> Instructions to follow: Beginning with the first line, copy out each line of the material until the line containing "index 0. -/" has been copied as well.

>>>

-- ==== Sys2Proof/Tests/Slice0.lean ====
section
/-! SUPPORT. Tests on the spec's own vectors (`spec/95_test_vectors.md`), one step each; the smoke test of the well-formedness
checks; and for every statement with hypotheses a witness that meets them. -/

namespace Sys2Proof.Tests

/- One theorem after the other: many at once take more threads than the check allows. -/
set_option Elab.async false

open Sys2Proof Sys2Proof.Machine

/-! ### Helpers -/

/-- The next state of an outcome (the reset state of an empty buffer where there is none). -/
def nextOf (o : Host.Outcome State Fault Refusal) : State :=
  match o with
  | .next t => t
  | .fault _ => State.resetWith 0
  | .refused _ => State.resetWith 0

def isNext (o : Host.Outcome State Fault Refusal) : Bool :=
  match o with
  | .next _ => true
  | .fault _ => false
  | .refused _ => false

theorem next_nextOf {o : Host.Outcome State Fault Refusal} (h : isNext o = true) : o = .next (nextOf o) := by
  cases o <;> first | rfl | cases h

/-- A buffer of the given length holding the given bytes from index 0. -/
def withBytes (len : Nat) (bs : List Byte) : State := (State.resetWith len).memWriteSeq 0 bs

/-- Toy key K1 of `95_test_vectors.md` section 3. -/
def keyK1 (s : State) : State := { s with n := 3233, e := 17, p := 61, q := 53, dp := 53, dq := 49, qinv := 38 }

/-- The 128-bit key K2. -/
def keyK2 (s : State) : State :=
  { s with n := 0x8762A450327FA018D5CC77080420EE67, e := 0x10001, p := 0x8C2FF3302F051967, q := 0xF73B202EDECF6301,
           dp := 0x046F2BD91553AAF7, dq := 0x387BE4AD70B05701, qinv := 0x46115F61C0B1013B }

/-- "123456789" in a buffer of 16 bytes. -/
def digits : State := withBytes 16 [0x31, 0x32, 0x33, 0x34, 0x35, 0x36, 0x37, 0x38, 0x39]

/-- The state with one host action pending. -/
def withAction (s : State) (a : HostAction) : State := { s with inbox := [a] }

/-! ### Decoding: the words written out bit by bit from `30_encoding.md` R61, R63 -/

theorem test_decode_nop : decode 0b00000000000000000000000_0_00000000#32 = .ok .nop := by decide

theorem test_decode_getcrc : decode 0b00000000000000000000000_0_00000001#32 = .ok .getcrc := by decide

theorem test_decode_checkcrc : decode 0b00000000000000000000000_0_00000010#32 = .ok (.checkcrc false) := by decide

theorem test_decode_checkcrc_default : decode 0b00000000000000000000000_1_00000010#32 = .ok (.checkcrc true) := by decide

theorem test_decode_rsaenc : decode 0b00000000000000000000000_0_00010000#32 = .ok .rsaenc := by decide

theorem test_decode_rsadec : decode 0b00000000000000000000000_0_00010001#32 = .ok .rsadec := by decide

theorem test_decode_illegal : decode 0x00000202#32 = .error .zeroFieldNotZero ∧
    decode 0x00000101#32 = .error .defaultFlagNotAllowed ∧ decode 0x00000012#32 = .error .reservedOpcode := by decide

theorem test_rows_disjoint : [Instr.nop, .getcrc, .checkcrc false, .rsaenc, .rsadec].Pairwise
    (fun i j => (rowMatch i ^^^ rowMatch j) &&& rowMask i &&& rowMask j ≠ 0) := by decide

theorem test_decodeTableWord : decodeTableWord 32 0x102 = some (.checkcrc true) ∧ decodeTableWord 32 0x103 = none := by decide

/-! ### Well-formedness smoke test: an ill-formed action for each check -/

theorem test_wf_reserved : (HostAction.rd32 0x28#22).wellFormed = false ∧ (HostAction.wr32 0x580#22 0).wellFormed = false := by
  decide

theorem test_wf_misaligned : (HostAction.rd32 0x02#22).wellFormed = false := by decide

theorem test_wf_wrong_width : (HostAction.rd8 0x10#22).wellFormed = false ∧ (HostAction.rd32 0x200000#22).wellFormed = false ∧
    (HostAction.otherWidth 16 0x10#22).wellFormed = false := by decide

theorem test_wf_good : (HostAction.rd32 0x24#22).wellFormed = true ∧ (HostAction.wr8 0x3FFFFF#22 0).wellFormed = true := by
  decide

/-! ### Commands -/

/-- V-SYS-14. -/
theorem test_nop : nextOf (exec .nop digits) = digits := by decide +kernel

/-- V-CRC-1. -/
theorem test_getcrc_check_string : (nextOf (exec .getcrc { digits with crcLen := 9 })).crcRes = 0xCBF43926#32 := by
  decide +kernel

/-- V-CRC-6: the end index is absolute. -/
theorem test_getcrc_end_index :
    (nextOf (exec .getcrc { digits with crcOff := 2, crcLen := 4 })).crcRes = 0x9406837A#32 := by decide +kernel

/-- V-CRC-9. -/
theorem test_checkcrc_match :
    (nextOf (exec (.checkcrc false) { digits with crcLen := 9, crcExp := 0xCBF43926 })).status = 0x00000002#32 := by
  decide +kernel

/-- V-CRC-10, V-CRC-11: `D = 1` compares with 0, and a mismatch clears an earlier `MATCH`. -/
theorem test_checkcrc_default_mismatch :
    (nextOf (exec (.checkcrc true) { digits with crcLen := 9, crcExp := 0xCBF43926, status := 2 })).status = 0x00000000#32 := by
  decide +kernel

/-- V-RSA-17: the write past the end is dropped. -/
theorem test_rsaenc_short_buffer :
    (let t := nextOf (exec .rsaenc { keyK1 (withBytes 2 [0x41, 0xAA]) with bytePos := 1 })
     (t.buf, t.bytePos, t.rlen) = ([(0, 0x02), (1, 0x0A)], 3#32, 2#32)) := by decide +kernel

/-- V-RSA-18. -/
theorem test_rsaenc_128_bit :
    (let t := nextOf (exec .rsaenc
        { keyK2 (withBytes 17 [0x68, 0x65, 0x6C, 0x6C, 0x6F, 0x2C, 0x20, 0x72, 0x73, 0x61]) with bytePos := 10 })
     t.buf.map Prod.snd = [0x10, 0x50, 0x16, 0x8E, 0x42, 0x68, 0x05, 0xCD, 0x32, 0x60, 0x7A, 0xF7, 0x8A, 0xF5, 0x77, 0x93, 0x77] ∧
     t.bytePos = 17) := by decide +kernel

/-- V-RSA-14: the block is read at the cursor; the difference `mP - mQ` is negative. -/
theorem test_rsadec_at_cursor :
    (let t := nextOf (exec .rsadec { keyK1 (withBytes 8 [0xEE, 0xEE, 0x02, 0x0A, 0xE6]) with bytePos := 2 })
     (t.buf.map Prod.snd, t.bytePos, t.rlen) = ([0x41, 0xEE, 0x02, 0x0A, 0xE6], 0#32, 1#32)) := by decide +kernel

/-- V-RSA-19. -/
theorem test_rsadec_128_bit :
    (let t := nextOf (exec .rsadec (keyK2 (withBytes 17
        [0x10, 0x50, 0x16, 0x8E, 0x42, 0x68, 0x05, 0xCD, 0x32, 0x60, 0x7A, 0xF7, 0x8A, 0xF5, 0x77, 0x93, 0x77])))
     t.buf.map Prod.snd = [0x68, 0x65, 0x6C, 0x6C, 0x6F, 0x2C, 0x20, 0x72, 0x73, 0x61, 0x7A, 0xF7, 0x8A, 0xF5, 0x77, 0x93, 0x77] ∧
     t.rlen = 10) := by decide +kernel

/-! ### Faults and host actions -/

/-- V-RSA-13. -/
theorem test_arith_fault :
    (let t := nextOf (step (withAction { keyK1 digits with q := 0 } (cmd .rsadec)))
     (t.status, t.cause, t.einfo) = (1#32, 2#32, 0x11#32)) := by decide +kernel

/-- V-SYS-6, from the reset state whatever its `BUFLEN`. -/
theorem test_illegal_command :
    (let t := nextOf (step (State.reset.withFetchWord 32 3))
     (t.status, t.cause, t.einfo) = (1#32, 1#32, 3#32)) := by decide +kernel

/-- V-SYS-7: dropped, not a second fault. -/
theorem test_error_lock :
    nextOf (step (withAction { digits with status := 1, cause := 1, einfo := 3 } (cmdRaw 0xDEADBEEF))) =
      { digits with status := 1, cause := 1, einfo := 3 } := by decide +kernel

/-- V-SYS-11. -/
theorem test_clrerr : (nextOf (step (withAction { digits with status := 3 } clrerr))).status = 2#32 := by decide +kernel

/-- V-SYS-2, V-SYS-3. -/
theorem test_key_words :
    (nextOf (step (withAction digits (wr (.keyWord .n 63) 0xFFFFFFFF)))).readKeyWord .n 63 = 0x00FFFFFF#32 ∧
    (nextOf (step (withAction digits (wr (.keyWord .p 31) 0xFFFFFFFF)))).readKeyWord .p 31 = 0xFFFFFFFF#32 := by
  decide +kernel

/-- V-SYS-4. -/
theorem test_read_only_register :
    (nextOf (step (withAction { digits with crcRes := 0xCBF43926 } (wr (.scalar .crcRes) 0)))).crcRes = 0xCBF43926#32 := by
  decide +kernel

/-- V-SYS-12: host accesses are not locked by `ERR`. -/
theorem test_buffer_access_under_error :
    (nextOf (step (withAction { digits with status := 1 } (wrb 0 0x55)))).buf.head? = some (0, 0x55#8) ∧
    (nextOf (step (withAction { digits with status := 1 } (rdb 0)))).reads = [.byte 0x31] := by decide +kernel

/-- V-SYS-13: beyond the buffer a write is dropped. -/
theorem test_write_beyond_buffer : (nextOf (step (withAction digits (wrb 16 0x55)))).buf = digits.buf := by decide +kernel

/-- A pseudo-operation of `30_encoding.md` R68: K1's exponent as `setkey` writes it. -/
theorem test_setkey_first_word : (setkeyOp .e 17).head? = some (.wr32 0x200#22 17#32) ∧ (setkeyOp .e 17).length = 64 := by decide

/-! ### Witnesses: every statement's hypotheses are met by something -/

theorem witness_DecodeEncodeExact : (Instr.checkcrc true).wellFormed = true ∧ decode 0x102#32 = .ok (.checkcrc true) := by decide

theorem witness_StepRunsDecodedCommand :
    ∃ s : State, s.inbox = .wr32 0#22 0x102#32 :: [] ∧ s.err = false ∧ decode 0x102#32 = .ok (.checkcrc true) ∧
      decodeTableWord 32 0x102 = some (.checkcrc true) :=
  ⟨withAction digits (cmd (.checkcrc true)), by decide +kernel⟩

theorem witness_CommandIssuePriority_locked :
    ∃ s : State, s.inbox = .wr32 0#22 1#32 :: [] ∧ s.err = true :=
  ⟨withAction { digits with status := 1 } (cmd .getcrc), by decide +kernel⟩

theorem witness_CommandIssuePriority_illegal :
    ∃ s : State, s.inbox = .wr32 0#22 3#32 :: [] ∧ s.err = false ∧ ∀ i, decode 3#32 ≠ .ok i :=
  ⟨withAction digits (cmdRaw 3), by decide, by decide,
    fun i h => by rw [show decode 3#32 = .error .reservedOpcode by decide] at h; cases h⟩

theorem witness_CommandIssuePriority_arith :
    (∃ s : State, s.inbox = .wr32 0#22 0x10#32 :: [] ∧ s.err = false ∧ decode 0x10#32 = .ok .rsaenc ∧ s.n.toNat = 0) ∧
    (∃ s : State, s.inbox = .wr32 0#22 0x11#32 :: [] ∧ s.err = false ∧ decode 0x11#32 = .ok .rsadec ∧
      s.p.toNat ≠ 0 ∧ s.q.toNat = 0) :=
  ⟨⟨withAction digits (cmd .rsaenc), by decide +kernel⟩,
   ⟨withAction { keyK1 digits with q := 0 } (cmd .rsadec), by decide +kernel⟩⟩

theorem witness_CommandIssuePriority_completes :
    ∃ s : State, s.inbox = .wr32 0#22 0x10#32 :: [] ∧ s.err = false ∧ decode 0x10#32 = .ok .rsaenc ∧
      ¬(decode 0x10#32 = .ok .rsaenc ∧ s.n.toNat = 0 ∨ decode 0x10#32 = .ok .rsadec ∧ (s.p.toNat = 0 ∨ s.q.toNat = 0)) :=
  ⟨withAction (keyK1 digits) (cmd .rsaenc), by decide +kernel⟩

theorem witness_IllegalWordRaisesIllegalCmd :
    (∃ s : State, s.inbox = .wr32 0#22 0x80000001#32 :: [] ∧ s.err = false ∧ (0x80000001#32) >>> 9 ≠ 0) ∧
    (∃ s : State, s.inbox = .wr32 0#22 0x101#32 :: [] ∧ s.err = false ∧
      (0x101#32).getLsbD 8 = true ∧ 0x101#32 &&& 0xFF#32 ≠ 0x02#32) ∧
    (∃ s : State, s.inbox = .wr32 0#22 0x12#32 :: [] ∧ s.err = false ∧
      0x12#32 &&& 0xFF#32 ∉ [0x00#32, 0x01#32, 0x02#32, 0x10#32, 0x11#32]) :=
  ⟨⟨withAction digits (cmdRaw 0x80000001), by decide⟩, ⟨withAction digits (cmdRaw 0x101), by decide⟩,
   ⟨withAction digits (cmdRaw 0x12), by decide⟩⟩

theorem witness_IdleEngineStays : digits.inbox = [] := by decide

theorem witness_OneActionPerStep : ∃ s t : State, step s = .next t ∧ s.inbox ≠ [] :=
  ⟨withAction digits (cmd .nop), _, next_nextOf (by decide +kernel), by decide⟩

theorem witness_WellFormedRunsReachTheirEnd : ∃ s : State, s.inbox.length = 4 ∧ ∀ a ∈ s.inbox, a.wellFormed = true :=
  ⟨{ digits with inbox := getcrcOp 0 9 }, by decide⟩

theorem witness_NopChangesNothing : ∃ s : State, s.inbox = .wr32 0#22 0x00000000#32 :: [] :=
  ⟨withAction digits (cmd .nop), by decide⟩

theorem witness_GetcrcResult :
    (∃ s : State, s.inbox = .wr32 0#22 0x00000001#32 :: [] ∧ s.err = true) ∧
    (∃ s : State, s.inbox = .wr32 0#22 0x00000001#32 :: [] ∧ s.err = false) :=
  ⟨⟨withAction { digits with status := 1 } (cmd .getcrc), by decide⟩, ⟨withAction digits (cmd .getcrc), by decide⟩⟩

theorem witness_CheckcrcResult :
    (∃ s : State, s.inbox = .wr32 0#22 (if true then 0x00000102#32 else 0x00000002#32) :: []) ∧
    (∃ s : State, s.inbox = .wr32 0#22 (if false then 0x00000102#32 else 0x00000002#32) :: []) :=
  ⟨⟨withAction digits (cmd (.checkcrc true)), by decide⟩, ⟨withAction digits (cmd (.checkcrc false)), by decide⟩⟩

theorem witness_EmptyRangeChecksumIsZero :
    (∃ s : State, s.crcLen.toNat ≤ s.crcOff.toNat ∧ s.crcLen = s.crcOff ∧ s.crcLen ≠ 0) ∧
    (∃ s : State, s.crcLen.toNat ≤ s.crcOff.toNat ∧ s.crcLen ≠ s.crcOff) :=
  ⟨⟨{ digits with crcOff := 4, crcLen := 4 }, by decide⟩, ⟨{ digits with crcOff := 5, crcLen := 4 }, by decide⟩⟩

theorem witness_ChecksumDependsOnItsRangeOnly :
    ∃ s t s' t' : State, s ≠ t ∧ s.crcOff = t.crcOff ∧ s.crcLen = t.crcLen ∧ s.crcLen.toNat ≤ s.bufLen ∧
      s.crcLen.toNat ≤ t.bufLen ∧ s.crcOff.toNat < s.crcLen.toNat ∧
      (∀ i, s.crcOff.toNat ≤ i → i < s.crcLen.toNat → s.bufByte i = t.bufByte i) ∧
      exec .getcrc s = .next s' ∧ exec .getcrc t = .next t' := by
  refine ⟨{ digits with crcLen := 3 }, { withBytes 3 [0x31, 0x32, 0x33] with crcLen := 3 }, _, _, by decide +kernel, rfl, rfl,
    by decide, by decide, by decide, ?_, rfl, rfl⟩
  have h : ∀ i, i < 3 → digits.bufByte i = (withBytes 3 [0x31, 0x32, 0x33]).bufByte i := by decide +kernel
  intro i _ hi
  exact h i (by simpa using hi)

theorem witness_RsaencResult : (keyK1 digits).n.toNat ≠ 0 ∧ digits.n.toNat = 0 ∧
    (withAction digits (cmd .rsaenc)).inbox = .wr32 0#22 0x00000010#32 :: [] := by decide +kernel

theorem witness_RsadecResult : ((keyK1 digits).p.toNat ≠ 0 ∧ (keyK1 digits).q.toNat ≠ 0) ∧
    (({ keyK1 digits with p := 0 } : State).p.toNat = 0 ∧ ({ keyK1 digits with q := 0 } : State).q.toNat = 0) ∧
    (withAction digits (cmd .rsadec)).inbox = .wr32 0#22 0x00000011#32 :: [] := by decide +kernel

theorem witness_ArithFaultExactlyOnZeroModulus :
    digits.n.toNat = 0 ∧ ({ keyK1 digits with p := 0 } : State).p.toNat = 0 ∧
    ({ keyK1 digits with q := 0 } : State).q.toNat = 0 ∧ (keyK1 digits).n.toNat ≠ 0 ∧ (keyK1 digits).p.toNat ≠ 0 ∧
    (keyK1 digits).q.toNat ≠ 0 := by decide +kernel

theorem witness_NatToBytesIsShortestBigEndian : (1 ≤ 256 ∧ 256 < 256 ^ 2) ∧ 1 < (natToBytes 256).length := by decide +kernel

theorem witness_ModExpIsPowerMod : 1 ≤ 3233 ∧ digits.n.toNat = 0 ∧ digits.p.toNat = 0 := by decide +kernel

theorem witness_CipherResultBounds :
    (∃ s t : State, s.n.toNat ≠ 0 ∧ exec .rsaenc s = .next t ∧ 0 < s.bufLen) ∧
    (∃ s t : State, s.p.toNat ≠ 0 ∧ s.q.toNat ≠ 0 ∧ exec .rsadec s = .next t) :=
  ⟨⟨keyK1 digits, _, by decide +kernel, next_nextOf (by decide +kernel), by decide⟩,
   ⟨keyK1 digits, _, by decide +kernel, by decide +kernel, next_nextOf (by decide +kernel)⟩⟩

theorem witness_RsadecCrtAlgebra :
    ∃ s t : State, s.p.toNat ≠ 0 ∧ s.q.toNat ≠ 0 ∧ exec .rsadec s = .next t ∧ t.rlen.toNat ≤ s.bufLen ∧
      s.qinv.toNat * s.q.toNat % s.p.toNat = 1 % s.p.toNat :=
  ⟨keyK1 (withBytes 8 [0x02, 0x0A, 0xE6]), _, by decide +kernel, by decide +kernel, next_nextOf (by decide +kernel),
    by decide +kernel, by decide +kernel⟩

/-- The boundary: the framed block of three bytes just fits. -/
theorem witness_RsaencOutputIsRsadecInput :
    ∃ s t : State, s.n.toNat ≠ 0 ∧ exec .rsaenc s = .next t ∧ 1 + t.rlen.toNat = s.bufLen :=
  ⟨{ keyK1 (withBytes 3 [0x41]) with bytePos := 1 }, _, by decide +kernel, next_nextOf (by decide +kernel), by decide +kernel⟩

<<<

> Solved problem:
-- ==== Sys2Proof/Tests/Slice0.lean ====
section
/-! SUPPORT. Tests on the spec's own vectors (`spec/95_test_vectors.md`), one step each; the smoke test of the well-formedness
checks; and for every statement with hypotheses a witness that meets them. -/

namespace Sys2Proof.Tests

/- One theorem after the other: many at once take more threads than the check allows. -/
set_option Elab.async false

open Sys2Proof Sys2Proof.Machine

/-! ### Helpers -/

/-- The next state of an outcome (the reset state of an empty buffer where there is none). -/
def nextOf (o : Host.Outcome State Fault Refusal) : State :=
  match o with
  | .next t => t
  | .fault _ => State.resetWith 0
  | .refused _ => State.resetWith 0

def isNext (o : Host.Outcome State Fault Refusal) : Bool :=
  match o with
  | .next _ => true
  | .fault _ => false
  | .refused _ => false

theorem next_nextOf {o : Host.Outcome State Fault Refusal} (h : isNext o = true) : o = .next (nextOf o) := by
  cases o <;> first | rfl | cases h

/-- A buffer of the given length holding the given bytes from index 0. -/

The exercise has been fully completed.